§ TO DO
List all lines in the material below that contain "exact".
※ ※ ※
/-- A frame's checks rest on the fabric's settings and on its partition, but for what the partition holds back. -/
theorem checkFrame_congr {s u : State} {n : Nat} (fab : u.fab = s.fab) (part : u.part n = { s.part n with holdBuf := (u.part n).holdBuf }) (fr : Frame) :
    checkFrame u n fr = checkFrame s n fr := by
  have dims : u.dim = s.dim := by
    funext d
    rw [State.dim, fab, State.dim]
  have slots : slotOf u = slotOf s := by
    funext a p
    simp only [slotOf, dims]
  have pos : u.logicalPos n = s.logicalPos n := by
    rw [State.logicalPos, part, State.ownPos, fab]
    rfl
  have carrier : isCoCarrier u n fr.src = isCoCarrier s n fr.src := by
    rw [isCoCarrier, slots, pos, part]
    rfl
  rw [checkFrame, carrier, part]
  rfl

/-- Keep the held frames that meet `q`. -/
def Part.keepHeld (q : Nat × Frame × Bool → Bool) (p : Part) : Part := { p with holdBuf := p.holdBuf.filter q }

/-- The slots of a held frame become free where the hold buffer had no room for it. -/
def heldFreed (f n : Nat) (fr : Frame) (room : Bool) (u : State) : State := if room then u else freeSlots f fr.vc n (lastFlits fr.body) u

theorem heldFreed_part (f n : Nat) (fr : Frame) (room : Bool) (u : State) (k : Nat) : (heldFreed f n fr room u).part k = u.part k := by
  unfold heldFreed freeSlots
  split
  · rfl
  · split
    · rfl
    · rfl

theorem heldFreed_fab (f n : Nat) (fr : Frame) (room : Bool) (u : State) : (heldFreed f n fr room u).fab = u.fab := by
  unfold heldFreed freeSlots
  split
  · rfl
  · split
    · rfl
    · rfl

/-- Hand a held frame on (R259). -/
def handOn (n : Nat) (s : State) (e : Nat × Frame × Bool) : State :=
  let pool := decide (checkFrame s n e.2.1 = .deliver) && isColl e.2.1
  let s := if e.2.2 then s
    else if pool then s.modPart n fun p => { p with tree := { p.tree with inPool := p.tree.inPool ++ [(e.1, e.2.1)] } }
    else freeSlots e.1 e.2.1.vc n (lastFlits e.2.1.body) s
  match checkFrame s n e.2.1 with
  | .deliver => s.modPart n (Part.arrive (e.1, e.2.1))
  | .stale => countStale e.1 s
  | .dropped => countDropped n s
  | .refused c => refuseIn e.1 n e.2.1 c s
  | .hold => s

theorem handOn_of_deliver {n f : Nat} {fr : Frame} {room : Bool} {s : State} (other : isColl fr = false)
    (still : checkFrame (heldFreed f n fr room s) n fr = .deliver) :
    handOn n s (f, fr, room) = (heldFreed f n fr room s).modPart n (Part.arrive (f, fr)) := by
  unfold handOn
  simp only [other, Bool.and_false, Bool.false_eq_true, if_false]
  rw [heldFreed] at still ⊢
  simp only [still]

/-- A partition's held frames whose step has come are handed on. -/
theorem heldFrameDeliver_run (n : PartId) (s : State) :
    let due (e : Nat × Frame × Bool) : Bool := decide (checkFrame s n.val e.2.1 ≠ .hold)
    exec (.heldFrameDeliver n) s =
      .next (((s.part n.val).holdBuf.filter due).foldl (handOn n.val) (s.modPart n.val (Part.keepHeld fun e => !due e))) := rfl

/-- The only held frame of a partition is delivered once its step has come (R259). -/
theorem heldFrame_delivers {n : PartId} {f : Nat} {fr : Frame} {room : Bool} {s : State} (held : (s.part n.val).holdBuf = [(f, fr, room)])
    (ripe : checkFrame s n.val fr = .deliver) (other : isColl fr = false) :
    ∃ q, [(f, fr, room)].filter q = [] ∧ exec (.heldFrameDeliver n) s =
      .next ((heldFreed f n.val fr room (s.modPart n.val (Part.keepHeld q))).modPart n.val (Part.arrive (f, fr))) := by
  let q (e : Nat × Frame × Bool) : Bool := !decide (checkFrame s n.val e.2.1 ≠ .hold)
  have due : decide (checkFrame s n.val fr ≠ .hold) = true := by
    rw [ripe]
    rfl
  have none : [(f, fr, room)].filter q = [] := List.filter_cons_of_neg (by simp only [q, due]; exact Bool.false_ne_true)
  have one : [(f, fr, room)].filter (fun e => decide (checkFrame s n.val e.2.1 ≠ .hold)) = [(f, fr, room)] := List.filter_cons_of_pos due
  have still : checkFrame (heldFreed f n.val fr room (s.modPart n.val (Part.keepHeld q))) n.val fr = .deliver := by
    rw [← ripe]
    refine checkFrame_congr ?_ ?_ fr
    · rw [heldFreed_fab, modPart_fab]
    · rw [heldFreed_part, part_modPart_same]
      rfl
  refine ⟨q, none, ?_⟩
  rw [heldFrameDeliver_run, held]
  dsimp only
  rw [one, List.foldl_cons, List.foldl_nil, handOn_of_deliver other still]

/-! ### The frames' effects, by kind -/

section
variable {n : PartId} {f : Nat} {fr : Frame} {s : State}

/-- REFUSE stops the sub-channel (R262). -/
theorem refuse_stops {c : Nat} (arrived : Arrived s n.val (fun b => match b with | .refuse _ => true | _ => false) f fr)
    (body : fr.body = .refuse c) (small : c < 16) : ∃ t, exec (.refuseFrame n) s = .next t ∧
      (t.part n.val).inbox = (s.part n.val).inbox.erase (f, fr) ∧ (t.flues.get f).Stopped n.val ∧
      ((s.flues.get f).quarCause = 0 → (t.flues.get f).quarCause.toNat = c) := by
  refine ⟨_, refuseFrame_quarantines arrived body, ?_, ?_, fun free => ?_⟩
  · rw [partRecord_part, modFlue_part, taken_inbox]
  · rw [partRecord_flues, flues_modFlue_same]
    exact stopped_quarantine ..
  · rw [partRecord_flues, flues_modFlue_same]
    exact quarCause_quarantine small free

/-- An OPEN that agrees opens the sub-channel (R261). -/
theorem open_opens {b : OpenBody} (arrived : Arrived s n.val (fun b => match b with | .openF _ => true | _ => false) f fr)
    (body : fr.body = .openF b) (expects : expectsTraffic s n.val = true) (may : MaySend s n.val) (agrees : openAgrees s f n.val b = true)
    (holder : b.role ≠ .adopted) (free : (s.flues.get f).quarPart.getLsbD n.val = false)
    (room : ((s.flues.get f).subs.get n.val).openTx < 2 ^ 32 - 1) :
    let c := (s.flues.get f).subs.get n.val
    ∃ t, exec (.openFrame n) s = .next t ∧ (t.part n.val).inbox = (s.part n.val).inbox.erase (f, fr) ∧
      ((t.flues.get f).subs.get n.val).opened = true ∧ ((t.flues.get f).subs.get n.val).peerRole = b.role ∧
      ((t.flues.get f).subs.get n.val).told = true ∧
      ((t.flues.get f).subs.get n.val).openTx = if c.told then c.openTx else c.openTx + 1 := by
  have opens := openFrame_opens arrived body expects agrees holder
  obtain ⟨quar, told, sent⟩ := ownOpenSent_flue (u := taken n.val (f, fr) s) (taken_maySend may) room
  rw [taken_flues] at quar sent
  refine ⟨_, opens, ?_, ?_⟩
  · rw [openEnds_inbox, modFlue_part, ownOpenSent_part, taken_inbox]
  · rw [openEnds_flues, flues_modFlue_same, Flue.opens, Tab.get_upd_same, quar, free]
    exact ⟨rfl, rfl, told, sent⟩

/-- An OPEN that disagrees is refused (R261, R262). -/
theorem open_refused {b : OpenBody} (arrived : Arrived s n.val (fun b => match b with | .openF _ => true | _ => false) f fr)
    (body : fr.body = .openF b) (expects : expectsTraffic s n.val = true) (flue : f < 32) (differs : openAgrees s f n.val b = false) :
    ∃ t, exec (.openFrame n) s = .next t ∧ (t.part n.val).inbox = (s.part n.val).inbox.erase (f, fr) ∧ (t.flues.get f).Stopped n.val := by
  obtain ⟨stopped, part⟩ := refuseFrame_stops n 3 (taken n.val (f, fr) s) flue
  refine ⟨_, openFrame_refuses arrived body expects differs, ?_, stopped⟩
  rw [part, taken_inbox]

/-- What a FREEZE changes (R262, R318). -/
theorem freeze_holds {k : Bool} (arrived : Arrived s n.val (fun b => match b with | .freeze _ => true | _ => false) f fr)
    (body : fr.body = .freeze k) : ∃ t, exec (.freezeFrame n) s = .next t ∧ OnlyPart n.val s t ∧
      t.part n.val = ((s.part n.val).dropFrame (f, fr)).freezeFab k := by
  refine ⟨_, freezeFrame_freezes arrived body, onlyPart_trans (onlyPart_mod ..) (onlyPart_mod ..), ?_⟩
  rw [part_modPart_same, taken_part]

/-- DATA of one frame lands, counts and is acknowledged (R139, R258). -/
theorem data_lands {l i w off first last e mv et : Nat} {bs : List Byte}
    (arrived : Arrived s n.val (fun b => match b with | .data .. => true | _ => false) f fr)
    (body : fr.body = .data l i w off (some (first, last)) e mv et bs true) (owner : s.partOf l = n.val)
    (holds : windowHolds ((s.thread l i).win.get w) first last = true) (live : (s.thread l i).st ≠ .lost) (may : MaySend s n.val) :
    let tally := ((s.thread l i).win.get w).tally
    ∃ t, exec (.dataFrame n) s = .next t ∧ (t.part n.val).inbox = (s.part n.val).inbox.erase (f, fr) ∧
      (t.thread l i).q.get tally = satAdd ((s.thread l i).q.get tally) 1 ∧
      (t.ember l).scratch = (s.ember l).scratch.write off bs ∧ Sends n.val s t [(some fr.src, fr.vc, .dack e mv et false)] := by
  have writes := dataFrame_writes arrived body owner holds
  obtain ⟨u, hu⟩ : ∃ u, u = dataWritten l off bs (fr.src, e, mv, et) ((s.thread l i).win.get w).tally n.val (taken n.val (f, fr) s) := ⟨_, rfl⟩
  rw [← hu] at writes
  have inbox : (u.part n.val).inbox = (s.part n.val).inbox.erase (f, fr) := by
    rw [hu, dataWritten_part l off bs _ _ n.val _ Part.inbox fun _ _ => rfl, taken_inbox]
  have heads : (u.part n.val).heads = (s.part n.val).heads := by
    rw [hu, dataWritten_part l off bs _ _ n.val _ Part.heads fun _ _ => rfl, heads_taken]
  have thread : u.thread l i = s.thread l i := by
    rw [hu, dataWritten_thread, taken_thread]
  have scratch : (u.ember l).scratch = (s.ember l).scratch.write off bs := by
    rw [hu, dataWritten_scratch, taken_ember]
  have fab : u.fab = s.fab := by
    rw [hu, dataWritten_fab, taken_fab]
  have held : u.outHold = s.outHold := by
    rw [hu, dataWritten_outHold, taken_outHold]
  refine ⟨_, writes, ?_, ?_, ?_, ?_⟩
  · rw [sendFrame_part, part_tallyAdd, inbox]
  · rw [sendFrame_thread, tallyAdd_counts (by rw [thread]; exact live), thread]
  · rw [sendFrame_ember, emberPart_tallyAdd Ember.scratch (fun _ _ _ => rfl), scratch]
  · refine sendsVia_of_heads ?_ ?_ ?_ may none _ _ _
    · rw [part_tallyAdd, heads]
    · rw [tallyAdd_outside State.fab (fun _ _ => rfl), fab]
    · rw [tallyAdd_outside State.outHold (fun _ _ => rfl), held]

/-- A DACK ends the transfer that it acknowledges, and counts it (R139, R258). -/
theorem dack_ends {l mv i : Nat} {j : MoverJob} (arrived : Arrived s n.val (fun b => match b with | .dack .. => true | _ => false) f fr)
    (body : fr.body = .dack l mv i false) (alone : (s.ember l).movers.get mv = [j]) (sent : j.sent = true) (thread : j.t = i) {route win : Nat}
    (kind : j.kind = .fsend route win) (source : s.routePos n.val route = fr.src) (live : (s.thread l i).st ≠ .lost) :
    ∃ t, exec (.dackFrame n) s = .next t ∧ (t.part n.val).inbox = (s.part n.val).inbox.erase (f, fr) ∧ (t.ember l).movers.get mv = [] ∧
      (t.thread l i).q.get (mvDesc j.desc).tally = satAdd ((s.thread l i).q.get (mvDesc j.desc).tally) 1 := by
  have ends := dackFrame_ends arrived body alone sent thread kind source
  obtain ⟨u, hu⟩ : ∃ u, u = useCount n.val j.be (mvDesc j.desc).total 0 (taken n.val (f, fr) s) := ⟨_, rfl⟩
  rw [← hu] at ends
  have inbox : (u.part n.val).inbox = (s.part n.val).inbox.erase (f, fr) := by
    rw [hu, part_useCount Part.inbox fun _ _ => rfl, taken_inbox]
  have same : (setJob l mv j none u).thread l i = s.thread l i := by
    rw [setJob_thread, hu, useCount_thread, taken_thread]
  have queue : (u.ember l).movers.get mv = [j] := by
    rw [hu, useCount_ember, taken_ember, alone]
  refine ⟨_, ends, ?_, ?_, ?_⟩
  · rw [part_tallyAdd, setJob_inbox, inbox]
  · rw [emberPart_tallyAdd Ember.movers (fun _ _ _ => rfl), setJob_movers, queue, swapJob, if_pos rfl]
  · rw [tallyAdd_counts (by rw [same]; exact live), same]

/-- A partition with an LC context sends its heartbeat to every hearth peer (R270). -/
theorem heartbeat_goes (service : s.inService = true) (loaded : (s.part n.val).hasLc = true) (may : MaySend s n.val) :
    ∃ t w, exec (.heartbeatSend n) s = .next t ∧ (t.part n.val).hbSent = (s.part n.val).hbSent + 1 ∧
      t.outHold.map heldView = s.outHold.map heldView ++
        (hearthPeers s n.val).map fun m => (n.val, some (s.groupPos n.val m), .heartbeat ((s.part n.val).hbSent + 1) w) := by
  obtain ⟨w, sends⟩ := heartbeatSend_sends service loaded may.1
  obtain ⟨u, hu⟩ : ∃ u, u = s.takeFree.2.modPart n.val Part.countHeartbeat := ⟨_, rfl⟩
  rw [← hu] at sends
  have part : u.part n.val = (s.part n.val).countHeartbeat := by
    rw [hu, part_modPart_same, takeFree_part]
  have fab : u.fab = s.fab := by
    rw [hu, modPart_fab]
    rfl
  have held : u.outHold = s.outHold := by
    rw [hu, modPart_outHold]
    rfl
  have heads : (u.part n.val).heads = (s.part n.val).heads := by
    rw [part]
    rfl
  have place : u.groupPos n.val = s.groupPos n.val := by
    funext k
    rw [State.groupPos, logicalPos_of_heads heads fab, State.groupPos]
  have peers : hearthPeers u n.val = hearthPeers s n.val := by
    rw [hearthPeers, part, State.ownPos, fab, State.memberOf, logicalPos_of_heads heads fab]
    rfl
  have may' : MaySend u n.val := by
    rw [MaySend, part]
    exact may
  refine ⟨_, w, sends, ?_, ?_⟩
  · rw [heartbeats_part, part]
    rfl
  · rw [heartbeats_outHold _ may', held, place, peers, part]
    rfl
※ ※ ※
§ ANSWER BELOW
  have none : [(f, fr, room)].filter q = [] := List.filter_cons_of_neg (by simp only [q, due]; exact Bool.false_ne_true)
    exact stopped_quarantine ..
    exact quarCause_quarantine small free
    exact ⟨rfl, rfl, told, sent⟩
  · rw [sendFrame_thread, tallyAdd_counts (by rw [thread]; exact live), thread]
  · rw [tallyAdd_counts (by rw [same]; exact live), same]
    exact may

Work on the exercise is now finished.